Михаил Шейнкер: Я помню, как просто приходя в квартиру к Анне Ивановне и Всеволоду Николаевичу, я видел картины, стоящие в углах.

Галина Зыкова: Висящие на стенах тоже.

Михаил Шейнкер: Я сначала с горьким чувством смотрел. То, что на стенах висело, это было уже знакомо. Но было видно, что стоит еще множество всего.

Галина Зыкова: Также лежит.

Михаил Шейнкер: Лежит, стоит, по-разному заштабелированные.

Галина Зыкова: Но и в папках. Графика была в папках.

Михаил Шейнкер: Ну, и в папках, конечно. Понятно было, что это грандиозная коллекция. На вашем сайте описание переданного 300 единиц числится.

Галина Зыкова: 335.

Анна Чудецкая: Я думаю, что около 500 где-то.

Елена Фанайлова: Существует сайт, посвященный Некрасову?

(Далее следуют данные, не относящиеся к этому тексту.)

-- ==== Sys2Proof/Certificates/Slice0/Obligations.lean ====
section
/-!
DEFINITION. The statements for the provers.
-/

open Sys2Proof Sys2Proof.Machine

/-- A step takes the command at the front of the queue and runs it on the state with the queue's rest. -/
def Obligations.StepRunsFront : Prop :=
  ∀ (c : Instr) (rest : List Instr) (s : State), step { s with pending := c :: rest } = exec c { s with pending := rest }

/-- Every command answers a next state in every state and leaves the queue of waiting commands alone. -/
def Obligations.EveryCommandCompletes : Prop :=
  ∀ (i : Instr) (s : State), ∃ t, exec i s = .next t ∧ t.pending = s.pending

/-- After every step of a powered device its eligible flag is exactly the conjunction of R328. -/
def Obligations.EligibleStaysHonest : Prop :=
  ∀ s t : State, EligibleHonest s → step s = .next t → EligibleHonest t

/-- At reset the device is powered, nothing is queued, outputs are disabled, MT has not started, and the eligible flag is honest. -/
def Obligations.ResetIsHonestAndAtRest : Prop :=
  EligibleHonest State.reset ∧ portOn State.reset = true ∧ State.reset.port.bench = [] ∧ State.reset.cal.entries = [] ∧
  State.reset.mb.outst = [] ∧ State.reset.pending = [] ∧ State.reset.sys.outputs = false ∧ State.reset.mt.started = false ∧
  State.reset.sys.ready = false ∧ State.reset.sys.restored = false

/-- In STANDBY and OFF only the always-on domain and the supplies can change anything. -/
def Obligations.UnpoweredIsInert : Prop :=
  ∀ (i : Instr) (s : State), portOn s = false → reachesAlwaysOn i = false → exec i s = .next s

/-- In NAP, in thermal hold and in RECOVERY mode the engines, the field links and PAIR do nothing. -/
def Obligations.HaltedEnginesAreInert : Prop :=
  ∀ (i : Instr) (s : State), (portOn s = false ∨ s.sys.power = .nap ∨ s.th.hold = true ∨ s.sys.recovery = true) →
    engineCommand i = true → exec i s = .next (after s s)

/-- The checks of R444 in their order: each refused request gets its status and DETAIL, and nothing else of the device changes. -/
def Obligations.RefusalsAtTheTake : Prop :=
  ∀ (i : Instr) (op : Nat) (r : Req) (s : State) (st d : Nat), i.call = some (op, r) → op < 2 ^ 16 → r.payload.length ≤ 1008 →
    (s.sys.power = .run ∨ s.sys.power = .park) → s.sys.ready = true → s.sys.recovery = false →
    (s.mb.slot.get r.slot.val).device = false → s.port.done.toNat.testBit r.slot.val = false → s.mb.rings = [] →
    op ≠ 0x0001 →
    ((1008 < r.len.toNat ∧ st = St.badLen ∧ d = 1008) ∨
     (r.len.toNat = r.payload.length ∧
      ((crc32 r.payload ≠ r.crc.toNat ∧ st = St.badCrc ∧ d = 0) ∨
       (crc32 r.payload = r.crc.toNat ∧
        ((r.byte5 ≠ 0 ∧ st = St.range ∧ d = 0xFFFF) ∨
         (r.byte5 = 0 ∧
          ((∃ n, s.mb.outst.find? (fun o => o.isSlot && o.tag == r.tag.toNat) = some n ∧ n.org = .slot d ∧ st = St.tagBusy) ∨
           (s.mb.outst.find? (fun o => o.isSlot && o.tag == r.tag.toNat) = none ∧
            ((s.mb.epoch = none ∧ st = St.badLevel ∧ d = ((cardOf op).map (·.since)).getD 0) ∨
             ((∃ e, s.mb.epoch = some e ∧ e ≠ epochOf r.tag.toNat) ∧ st = St.staleEpoch ∧ d = 0) ∨
             (s.mb.epoch = some (epochOf r.tag.toNat) ∧
              ((cardOf op = none ∧ st = St.badOpcode ∧ d = 0) ∨
               (∃ c, cardOf op = some c ∧
                ((¬ (1 ≤ r.level.toNat ∧ r.level.toNat ≤ s.mb.level ∧ c.since ≤ r.level.toNat) ∧
                  st = St.badLevel ∧ d = c.since + 16 * s.mb.level) ∨
                 (1 ≤ r.level.toNat ∧ r.level.toNat ≤ s.mb.level ∧ c.since ≤ r.level.toNat ∧
                  c.need r.payload.length r.payload ≠ r.payload.length ∧
                  st = St.badLen ∧ d = min (c.need r.payload.length r.payload) 0xFFFF)))))))))))))) →
    exec i s = .next (after s (completeSlot r.slot.val st d [] false
      { s with mb := { s.mb with
          slot := (s.mb.slot.upd r.slot.val (fun k => k.write 0 (requestBytes op r))).upd r.slot.val (fun k => { k with device := true })
          taken := sat32 s.mb.taken
          refused := sat32 s.mb.refused
          rings := [] } }))

/-- The tracker's timeouts: LOCK becomes RIDE at the mean frequency of the last 8 cycles, ACQUIRE becomes RIDE or SYNTH at MT(0, 0), RIDE becomes SYNTH. -/
def Obligations.MainsTimeouts : Prop :=
  ∀ s : State, mainRuns s = true →
    (s.mt.state = .lock →
      let f := if s.mt.last8.isEmpty then s.mt.freq else freqOf (sumNat s.mt.last8) s.mt.last8.length
      exec .crossingTimeout s = .next (after s (mainsEvent 0x20 [efMT s.mt.lastValid, ef 4 f]
        { s with mt := { s.mt with state := .ride, freq := f, slew := 0, seam := none, newRef := false, run := [] } }))) ∧
    (s.mt.state ≠ .lock → exec .crossingTimeout s = .next (after s { s with mt := { s.mt with run := [] } })) ∧
    (s.mt.state = .acquire → 2 ≤ s.mt.last8.length → exec .acquireTimeout s = .next (after s { s with mt := { s.mt with
      started := true, now := {}, first := true, freq := freqOf (sumNat s.mt.last8) s.mt.last8.length, state := .ride } })) ∧
    (s.mt.state = .acquire → s.mt.last8.length < 2 → exec .acquireTimeout s = .next (after s { s with mt := { s.mt with
      started := true, now := {}, first := true, freq := s.nomFreq, state := .synth } })) ∧
    (s.mt.state ≠ .acquire → exec .acquireTimeout s = .next (after s s)) ∧
    (s.mt.state = .ride → exec .rideTimeout s = .next (after s (mainsEvent 0x21 [ef 4 s.nomFreq]
      { s with mt := { s.mt with state := .synth, toNominal := true } }))) ∧
    (s.mt.state ≠ .ride → exec .rideTimeout s = .next (after s s))

/-- A valid crossing of the reference phase that completes a consistent run in ACQUIRE starts MT at MT(0, 0) in LOCK; one of another phase changes nothing. -/
def Obligations.CrossingLocks : Prop :=
  ∀ (phase : Fin 3) (interval amp : Nat) (angle : U16) (m : MainsMeas) (s : State),
    portOn s = true → s.sys.recovery = false →
    (phase.val ≠ mtRef s → exec (.crossing phase interval amp angle m) s = .next (after s s)) ∧
    (phase.val = mtRef s → s.mt.state = .acquire → s.mt.started = false → validCrossing s interval amp = false →
      exec (.crossing phase interval amp angle m) s = .next (after s { s with mt := { s.mt with run := [] } })) ∧
    (phase.val = mtRef s → s.mt.state = .acquire → s.mt.started = false → validCrossing s interval amp = true →
      consistent s ((interval :: s.mt.run).take 32) = false →
      exec (.crossing phase interval amp angle m) s = .next (after s { s with mt := { s.mt with
        run := (interval :: s.mt.run).take 32, last8 := (interval :: s.mt.last8).take 8, lastValid := s.mt.now } })) ∧
    (phase.val = mtRef s → s.mt.state = .acquire → s.mt.started = false → validCrossing s interval amp = true →
      consistent s ((interval :: s.mt.run).take 32) = true →
      exec (.crossing phase interval amp angle m) s = .next (after s { s with mt := { s.mt with
        started := true, now := {}, first := true, state := .lock, run := [], last8 := (interval :: s.mt.last8).take 8
        freq := freqOf (sumNat (((interval :: s.mt.run).take 32).take (mtConfirm s))) (((interval :: s.mt.run).take 32).take (mtConfirm s)).length
        lastValid := {} } })) ∧
    (∀ b, phase.val = mtRef s → s.mt.state = .lock → b = reachAngle angle s →
      (validCrossing b interval amp = false → exec (.crossing phase interval amp angle m) s = .next (after s b)) ∧
      (validCrossing b interval amp = true → b.mt.newRef = false → inGate b angle = false →
        exec (.crossing phase interval amp angle m) s = .next (after s
          (mtUpd (fun m => { m with phaseHits := sat32 m.phaseHits }) b))) ∧
      (validCrossing b interval amp = true → b.mt.newRef = false → inGate b angle = true → b.mt.seam = none →
        exec (.crossing phase interval amp angle m) s = .next (after s (lockCrossing interval angle (noteCrossing interval angle b)))) ∧
      (validCrossing b interval amp = true → b.mt.newRef = false → inGate b angle = true → b.mt.seam.isSome = true →
        exec (.crossing phase interval amp angle m) s = .next (after s
          (seamBoundary m (lockCrossing interval angle (noteCrossing interval angle b)))))) ∧
    (∀ b, phase.val = mtRef s → s.mt.state = .ride → b = reachAngle angle s →
      (validCrossing b interval amp = false → exec (.crossing phase interval amp angle m) s = .next (after s
        (mtUpd (fun m => { m with run := [] }) b))) ∧
      (validCrossing b interval amp = true → consistent (noteCrossing interval angle b) (longerRun interval b) = true →
        exec (.crossing phase interval amp angle m) s = .next (after s (relock angle (mtUpd (fun m => { m with
          freq := runFreq (noteCrossing interval angle b) (longerRun interval b), run := [], toNominal := false })
          (noteCrossing interval angle b))))))

/-- A cycle boundary ends the cycle, latches UTC, and runs the steps of R24 in their order; a half-cycle boundary those of R25. -/
def Obligations.BoundarySteps : Prop :=
  (∀ (m : MainsMeas) (s b : State), mtRuns s = true → b = forRange 3 (phaseWatch m) (cycleStart (reachCycle s)) →
    (b.sys.power ≠ .nap → b.sys.restored = false → exec (.cycleBoundary m) s = .next (after s b)) ∧
    (b.sys.power = .nap → exec (.cycleBoundary m) s = .next (after s (napSteps none b).1)) ∧
    (b.sys.power ≠ .nap → b.sys.restored = true → (cycleOutputs b).pr.swapDue = true →
      exec (.cycleBoundary m) s = .next (after s (swapBoundary (cycleOutputs b)))) ∧
    (b.sys.power ≠ .nap → b.sys.restored = true → (cycleOutputs b).pr.swapDue = false →
      exec (.cycleBoundary m) s = .next (after s (napBoundary (applySession (dueAtZero (timedAll (dispatchAll
        (cycleLoops (cycleHalf (cycleLand m false (cycleOutputs b)))))))))))) ∧
  (∀ s : State, mtRuns s = true →
    (s.sys.power ≠ .nap → s.sys.restored = true →
      exec .halfCycleBoundary s = .next (after s (dispatchAll (halfSteps (reachHalf s))))) ∧
    (s.sys.power ≠ .nap → s.sys.restored = false → exec .halfCycleBoundary s = .next (after s (reachHalf s))) ∧
    (s.sys.power = .nap → exec .halfCycleBoundary s = .next (after s (napSteps none (reachHalf s)).1))) ∧
  (∀ (k : Fin 8) (s : State), mtRuns s = true → s.sys.power = .run →
    exec (.eighthCycleInstant k) s = .next (after s (takeCoils true (reachAngle (u16 (8192 * k.val)) s))))

/-- CALENDAR_DISPATCH reaches its angle and dispatches every entry that is due in MT order; TIMED_COMMAND_DISPATCH takes the first due timed command. -/
def Obligations.CalendarRows : Prop :=
  (∀ (angle : U16) (s : State), mtRuns s = true →
    (dueEntry (reachAngle angle s) = none → exec (.calendarDispatch angle) s = .next (after s (reachAngle angle s))) ∧
    (dueEntry (reachAngle angle s) ≠ none →
      exec (.calendarDispatch angle) s = .next (after s (dispatchAll (exitNap (reachAngle angle s)))))) ∧
  (∀ s : State, mtRuns s = true → dueTimed s = none → exec .timedCommandDispatch s = .next (after s s)) ∧
  (∀ (s : State) (e : CalEntry) (u maxLate op b5 : Nat) (p : List Byte), mtRuns s = true → s.sys.power ≠ .nap →
    dueTimed s = some (e, u) → e.job = .timed maxLate op b5 p →
    (s.duty = false → exec .timedCommandDispatch s = .next (after s
      (mtUpd (fun m => { m with timedStandby := sat32 m.timedStandby }) (calRemove e s)))) ∧
    (s.duty = true → maxLate ≠ 0 → maxLate * 32768 < s.rtc.corrUtc - u → exec .timedCommandDispatch s = .next (after s
      (raise 2 0x26 [ef 2 e.handle, ef 8 u, ef 4 ((s.rtc.corrUtc - u) / 32768)] (calRemove e s)))) ∧
    (s.duty = true → ¬ (maxLate ≠ 0 ∧ maxLate * 32768 < s.rtc.corrUtc - u) → (s.rtc.corrUtc - u) * s.nomFreq ≤ 65536000 →
      exec .timedCommandDispatch s = .next (after s (runTimed e.handle op b5 p (calRemove e s)))))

Галина Зыкова: Да. Мы с Леной делаем такой сайт, где есть и сканы рабочих рукописей и машинописи, то, что существует в Word, выложено в Word, и аудио, и фотографии коллекции целиком как переданного, так и не переданного. Тут я хотела вспомнить, где это лежало до того, как попало в музей, еще кое-что для того, чтобы поблагодарить людей. После смерти Всеволода Николаевича (они с женой умерли практически одновременно, она чуть попозже, он чуть пораньше) стало ясно, что коллекция, которая потенциально, конечно, стоила много, не может быть оставлена в пустой квартире. Ее как-то надо хранить. И тогда были сделаны две вещи друзьями. Во-первых, Эрик Владимирович Булатов дал деньги для профессиональной съемки фотографической всей коллекции. И это было организовано и осуществлено нашими друзьями Яном и Аленой Махониными. Он чешский журналист, она – филолог.

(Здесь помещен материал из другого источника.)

/-- Settles O47: each card, taken at once, by whether a session is open, the generation, the areas, the rules of step 3 and the room there
is (R359, R462 to R464, R469). -/
theorem sessionCards : Obligations.SessionCards := by
  intro r p s t
  refine ⟨?_, ?_, ?_, ?_, ?_, ?_, ?_, ?_, ?_, ?_, ?_, ?_, ?_⟩
  · rintro h h1 hz hfree
    exact takes_ok _ cardOf_cfgOpen (by decide) h (cardCfgOpen_opens (org := .slot r.slot.val) (l := r.level.toNat) hz h1 hfree)
  · rintro h h0 hz ho
    exact takes_no _ cardOf_cfgOpen (by decide) h (by decide) (cardCfgOpen_busy (org := .slot r.slot.val) (l := r.level.toNat) hz h0 ho)
  · rintro k recs staged h rfl rfl rfl hk hr hz1 hz10 hc ho hn hfit
    exact takes_ok _ cardOf_cfgLoad (by decide) h (cardCfgLoad_stages (org := .slot r.slot.val) (l := r.level.toNat) hk hr hz1 hz10 hc ho hn hfit)
  · rintro k recs h rfl rfl hk hr hz1 hz10 hc ho
    exact takes_no _ cardOf_cfgLoad (by decide) h (by decide) (cardCfgLoad_of_closed (org := .slot r.slot.val) (l := r.level.toNat) hk hr hz1 hz10 hc ho)
  · rintro fl ws h rfl rfl hfl hz ho hgen hn hok hfit hf
    refine takes_wait _ cardOf_cfgCommit (by decide) h ?_
    rw [jcard_body, cardCfgCommit_checks hfl hz ho hgen hn, commitChecked_submits hok hfit hf]
  · rintro fl h rfl hfl hz ho
    exact takes_no _ cardOf_cfgCommit (by decide) h (by decide)
      (cardCfgCommit_of_closed (org := .slot r.slot.val) (l := r.level.toNat) hfl hz ho)
  · rintro fl h rfl hfl hz ho hgen
    exact takes_no _ cardOf_cfgCommit (by decide) h (by decide)
      (cardCfgCommit_of_other_generation (org := .slot r.slot.val) (l := r.level.toNat) hfl hz ho hgen)
  · rintro fl h rfl hfl hz ho hgen hn
    exact takes_no _ cardOf_cfgCommit (by decide) h (by decide)
      (cardCfgCommit_of_busy (org := .slot r.slot.val) (l := r.level.toNat) hfl hz ho hgen hn)
  · rintro h ho
    exact takes_ok _ cardOf_cfgAbort (by decide) h (cardCfgAbort_of_open (org := .slot r.slot.val) (l := r.level.toNat) (p := p) ho)
  · rintro h ho
    exact takes_no _ cardOf_cfgAbort (by decide) h (by decide) (cardCfgAbort_of_closed (org := .slot r.slot.val) (l := r.level.toNat) (p := p) ho)
  · rintro k first n h rfl rfl rfl hr h0 hz
    refine takes_ok _ cardOf_cfgRead (by decide) h ?_
    exact cardCfgRead_ranged (org := .slot r.slot.val) (l := r.level.toNat) (staged := false) (by rw [h0]; rfl) hr (by omega) hz
  · rintro k first n h rfl rfl rfl hr h1 hz ho
    refine takes_ok _ cardOf_cfgRead (by decide) h ?_
    refine (cardCfgRead_ranged (org := .slot r.slot.val) (l := r.level.toNat) (staged := true) (by rw [h1]; rfl) hr (by omega) hz).trans ?_
    rw [ho, funext readImage_staged]
    rfl
  · rintro h
    exact takes_ok _ cardOf_cfgInfo (by decide) h rfl

end Sys2Proof.Machine
end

Елена Фанайлова: Они не раз бывали гостями Радио Свобода.

Галина Зыкова: Спасибо ребятам большое. Потому что деньги деньгами, но это надо было организовать. Они организовали. И с тех пор мы неоднократно этими фотографиями, профессионально выполненными, пользовались по делу. Во-вторых, ребята устроили перенос коллекции в здание посольства Чехии в России, где эта коллекция лежала. И оттуда она уже переехала в Пушкинский музей. Таким образом, была обеспечена охрана.

Елена Фанайлова: Аня, есть какие-то добавления к этой почти детективной истории?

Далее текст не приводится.